Records from a data source:
/-! ## Management, host and fabric -/

/-- Writes of the queue page, of partition and tenant entries, of the pre-emption request and of the Firn's invalidation register (R312,
R357, R360, R367, R375, R390, R411, R422): what each changes, and when it is discarded. Each is 8 host-port bytes (R365), in whichever state
it finds the device. -/
def Obligations.QueueAndPartitionWrites : Prop :=
  (∀ (s : State) (part q : Nat) (v : DWord),
    let h := s.hostBytes 8
    let ends := fun (i : Instr) (w : State) => w.waitsFor regOwner = false → exec i s = .next (w.used regOwner)
    let n := q % 256
    let x := (h.part part).queue n
    let page := [Instr.doorbell part q, .queueRegister part q v, .queueDestroy part q v, .qstop part q v]
    (s.stopped = true → ∀ i ∈ page, ends i h.hostError.bump) ∧
    (s.stopped = false → (s.part part).valid = false → ∀ i ∈ page, ends i h.bump) ∧
    (s.stopped = false → (s.part part).valid = true →
      ends (.doorbell part q) (h.wakeAgents part).bump ∧
      ends (.queueRegister part q v) (if x.busy then h else h.setPart part ((h.part part).setQueue
        { x with valid := true, kill := v.getLsbD 62, desc := 64 * (v.extractLsb' 6 50).toNat })).bump ∧
      (let w := h.setPart part ((h.part part).setQueue { x with qen := v.getLsbD 63, qs := (v.extractLsb' 0 56).toNat })
       ends (.qstop part q v) (if v.getLsbD 63 then w else w.wakeAgents part).bump) ∧
      (let w0 := if x.valid then h.destroyHeader part x.desc else h
       let w := ((h.part part).cmds.filter fun m => decide (m.q = n)).foldl (fun s m => s.cancelAway part m) w0
       let p := w.part part
       let cmds := p.cmds.map fun m => if m.q = n ∧ (v.getLsbD 62 = true ∨ p.resid.any m.awaits = true) then m.endWith 3 0 0 0 else m
       let p1 : Part := { p with cmds := cmds, resid := p.resid.filter fun r => decide (r.q ≠ n ∨ r.dev.isSome) }
       ends (.queueDestroy part q v) ((w.setPart part (p1.setQueue { x with
         valid := false, kill := v.getLsbD 62, desc := 64 * (v.extractLsb' 6 50).toNat, busy := w.queueBusy part n })).wakeAgents part).bump))) ∧
  (∀ (s : State) (part t : Nat) (v : DWord),
    let h := s.hostBytes 8
    let ends := fun (i : Instr) (w : State) => w.waitsFor regOwner = false → exec i s = .next (w.used regOwner)
    let p := h.part part
    (h.pentErr part v ≠ 0 → ends (.pentWrite part v) (h.setPart part { p with err := BitVec.ofNat 8 (h.pentErr part v) }).bump) ∧
    (h.pentErr part v = 0 → let w := (p.run ++ entrySlices v).eraseDups.foldl (State.clearSlice regOwner) h
      ends (.pentWrite part v) (w.setPart part { w.part part with pent := v &&& 0x8FFFFFFFFFFFE000, err := 0 }).bump) ∧
    (p.tentErr t v ≠ 0 → ends (.tentWrite part t v) (h.setPart part { p with err := BitVec.ofNat 8 (p.tentErr t v) }).bump) ∧
    (p.tentErr t v = 0 → ends (.tentWrite part t v)
      (h.setPart part { p with tent := p.tent.set t (v &&& 0x87FFFFFF0000FFFF), err := 0 }).bump) ∧
    (p.pbusy = false → ends (.preq part v) (h.collect part v).bump) ∧
    (p.pbusy = true → p.pqueue = none → ends (.preq part v) (h.setPart part { p with pqueue := some v, err := 0 }).bump) ∧
    (p.pbusy = true → p.pqueue ≠ none → ends (.preq part v) (h.setPart part { p with err := 8 }).bump) ∧
    ends (.telbaseWrite part v) (h.setPart part { p with telbase := v / 64 * 64, telwr := 0 }).bump) ∧
  (∀ (s : State) (i : Nat) (v : DWord),
    let h := s.hostBytes 8
    let sl := s.slice i
    (sl.inval.length ≤ 64 → let w := (h.setSlice i { sl with inval := sl.inval ++ [v &&& 0xFFFE00FFFFFFFFFF] }).bump
      w.waitsFor regOwner = false → exec (.inval i v) s = .next (w.used regOwner)) ∧
    (∀ rest, sl.inval = v :: rest → exec (.invalComplete i) s = .next (s.setSlice i { sl.invalidate v with inval := rest }).bump) ∧
    (∀ t ∈ (sl.invalidate v).tlb, invalHits v t.dk t.id t.vpn t.size = false) ∧
    (∀ m ∈ (sl.invalidate v).misses, invalHits v m.dk m.dom (m.va / 2 ^ 16) 1 = true → m.res = none)) ∧
  (∀ (s : State) (part id : Nat) (dk : Bool), (s.part part).valid = true → s.slicesUp part = true →
    let owner := bumpOwner part
    let w := s.onSlices part (State.bumpSlice dk id owner)
    let w0 := w.used owner
    let g := idGen (w0.idEntry (w0.part part).first dk id)
    let w1 := w0.onCores part (Core.adopt dk id g part)
    w.waitsFor owner = false →
    exec (.generationBump part dk id) s = .next (({ w1 with free := w1.free + 1 } : State).noteAgents part (Config.freeWord w1.free)).bump)

/-- Writes of the device's control registers, draining, recalibration, temperature, firmware and attestation (R365, R401, R403, R428 to
R436). Choices of the model: a write of FWCTL while an update runs is ignored (assumption 52); where the verification fails FWSTAT takes a
free value with BUSY 0 (assumption 51); the layout of the report of an attestation and that of its signature (assumption 53); the power
controller sets an island of its own (assumption 112). -/
def Obligations.DeviceControlWrites : Prop :=
  (∀ (s : State) (v : DWord) (unit off : Nat),
    let h := s.hostBytes 8
    let ends := fun (i : Instr) (w : State) => w.waitsFor regOwner = false → exec i s = .next (w.used regOwner)
    (unit < 0x20 ∨ 0x2C ≤ unit → ends (.registerWrite unit off v) (h.plainWrite unit off v).bump) ∧
    (0x20 ≤ unit → unit < 0x2C → ends (.registerWrite unit off v) (if s.stopped then h.hostError.bump
      else if (s.part (unit - 0x20)).valid = false then h.bump else (h.plainWrite unit off v).bump)) ∧
    ends (.registerWrite 0x40 0x38 v) ({ h with herr := s.herr &&& ~~~v } : State).bump ∧
    ends (.registerWrite 0x40 0x40 v) ({ h with plim := v } : State).bump ∧
    (0x71 ≤ unit → ends (.registerWrite unit off v) h.bump) ∧
    (∀ i p, s.ports[i]? = some p → i < 24 → ∃ n, n ≤ 65535 ∧ ends (.registerWrite (0x50 + i) 0 v)
      ({ h with ports := s.ports.set i { p with backoff := v.extractLsb' 0 16, replays := n } } : State).bump) ∧
    (v.toNat ≤ 191 → (∀ sl ∈ s.slices, sl.isDrained = true) → ends (.devnumWrite v) ({ h with devnum := v } : State).bump) ∧
    (191 < v.toNat ∨ (∃ sl ∈ s.slices, sl.isDrained = false) → ends (.devnumWrite v) h.hostError.bump) ∧
    s.hostError.herr = (if s.herr = 0xFFFFFFFFFFFFFFFF then s.herr else s.herr + 1)) ∧
  (∀ (s : State) (e : Nat) (v : BitVec 128),
    let h := (s.hostBytes 8).hostBytes 8
    let ends := fun (w : State) => w.waitsFor regOwner = false → exec (.ownershipTableWrite e v) s = .next (w.used regOwner)
    let bad := 4096 ≤ e ∨ 191 < (v.extractLsb' 80 8).toNat ∨ (v.extractLsb' 40 40).toNat < (v.extractLsb' 0 40).toNat
    (bad → ends h.bump) ∧
    let w : State := { h with
      otable := (s.otable.filter fun p => decide (p.1 < e)) ++ [(e, v &&& 0x80000000FFFFFFFFFFFFFFFFFFFFFFFF)] ++
        s.otable.filter fun p => decide (e < p.1) }
    (¬ bad → ends w.bump) ∧ w.otEntry e = v &&& 0x80000000FFFFFFFFFFFFFFFFFFFFFFFF ∧
    ∀ e', e' ≠ e → w.otEntry e' = s.otEntry e') ∧
  (∀ (s : State) (i : Nat) (ok : Bool),
    let h := s.hostBytes 8
    let ends := fun (i : Instr) (w : State) => w.waitsFor regOwner = false → exec i s = .next (w.used regOwner)
    let sl := s.slice i
    ends (.sliceDrain i) (h.setSlice i { sl with sdrain := true }).bump ∧
    (let w := h.setSlice i { sl with sdrain := false, drained := false }
     ends (.sliceUndrain i) ({ w with cores := w.cores.mapIdx fun c k =>
       if c / 32 = i then { k with agent := { k.agent with wake := true } } else k } : State).bump) ∧
    (sl.isDrained = false ∨ sl.calbusy = true → ends (.scal i ok) h.bump) ∧
    (sl.isDrained = true → sl.calbusy = false → ends (.scal i ok) (h.setSlice i { sl with calbusy := true, calok := ok }).bump) ∧
    ((∀ a ∈ s.poison, a / 2 ^ 36 ≠ i) →
      s.calDone i = (s.setSlice i { sl with out := sl.out || !sl.calok, calbusy := false, calok := false }).bump) ∧
    (sl.sdrain = true → sl.drained = false → s.sliceIdle i = true → let owner := ownerName 7 [i]
      let w := s.flushSlice i owner
      w.waitsFor owner = false → exec (.sliceDrained i) s =
        .next ((w.used owner).setSlice i { w.slice i with tlb := [], drained := true }).bump)) ∧
  (∀ (s : State) (temp watts : Nat),
    let h := s.hostBytes 8
    let hot : State := ({ s with temp := (BitVec.ofNat 16 temp).setWidth 64, stopped := true, thermalLog := true } : State).bump
    let resumes := fun (w : State) => w.waitsFor regOwner = false → exec .thermalResume s = .next (w.used regOwner)
    (1840 ≤ temp → exec (.thermalStop temp) s = .next hot ∧ exec (.powerThrottle watts temp) s = .next hot) ∧
    (s.temp.toNat < 1520 → resumes ({ h with stopped := false } : State).bump) ∧
    (1520 ≤ s.temp.toNat → resumes h.hostError.bump) ∧
    (∀ i p, i < 512 → s.setIsland i p = { s with islands := s.islands.set i p }) ∧
    let hotter : Prop := s.plim.toNat < watts ∨ 1680 < temp
    let x := if hotter then (if s.throttle.1 ≤ s.throttle.2 then (s.throttle.1 + 1, s.throttle.2) else (s.throttle.1, s.throttle.2 + 1))
      else (0, 0)
    (temp < 1840 → exec (.powerThrottle watts temp) s = .next (({ s with
        temp := (BitVec.ofNat 16 temp).setWidth 64, throttle := x, free := s.free + 2 } : State).setIsland (Config.freeNat s.free)
          (Power.pick (Config.freeNat (s.free + 1)))).bump)) ∧
  (∀ (s : State) (v : DWord) (ok : Bool) (nonce addr : Nat),
    let h := s.hostBytes 8
    let ends := fun (i : Instr) (w : State) => w.waitsFor regOwner = false → exec i s = .next (w.used regOwner)
    let w : State := { h with fwctl := v &&& 0x80000000000101FF }
    let slot := if v.getLsbD 16 then 1 else 0
    (s.fwBusy = true → ends (.fwctlGo v ok) h.bump) ∧
    (s.fwBusy = false → v.getLsbD 63 = false → ends (.fwctlGo v ok) w.bump) ∧
    (s.fwBusy = false → v.getLsbD 63 = true → ends (.fwctlGo v ok) (if ok && s.verifies slot then
        match s.updateCores v with
        | c :: _ => { w with fwstat := fwStatus true c 0, fwTries := 0 }
        | [] => w
      else { w with fwstat := ((Config.freeWord s.free).setWidth 63).setWidth 64, free := s.free + 1 }).bump) ∧
    (let image := s.slotBytes s.image
     let body := toLeBytes 8 0x5A0C000100000000 ++ toLeBytes 32 Config.identityKey ++ toLeBytes 32 Config.romHash ++
       sha256 (Config.agentCode image) ++ sha256 (Config.controllerCode image) ++ sha256 (Config.manifest image) ++ sha256 s.journalBytes ++
       toLeBytes 32 nonce
     ends (.attestationRequest nonce addr) ({ h.hostBytes 32 with
       hostMem := putHost s.hostMem addr (body ++ toLeBytes 7856 (Config.signature body s.boots)) } : State).bump))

**Task item:** Return every line of the entries above that the string "resid" appears in.

**Result of the exercise:**
       let cmds := p.cmds.map fun m => if m.q = n ∧ (v.getLsbD 62 = true ∨ p.resid.any m.awaits = true) then m.endWith 3 0 0 0 else m
       let p1 : Part := { p with cmds := cmds, resid := p.resid.filter fun r => decide (r.q ≠ n ∨ r.dev.isSome) }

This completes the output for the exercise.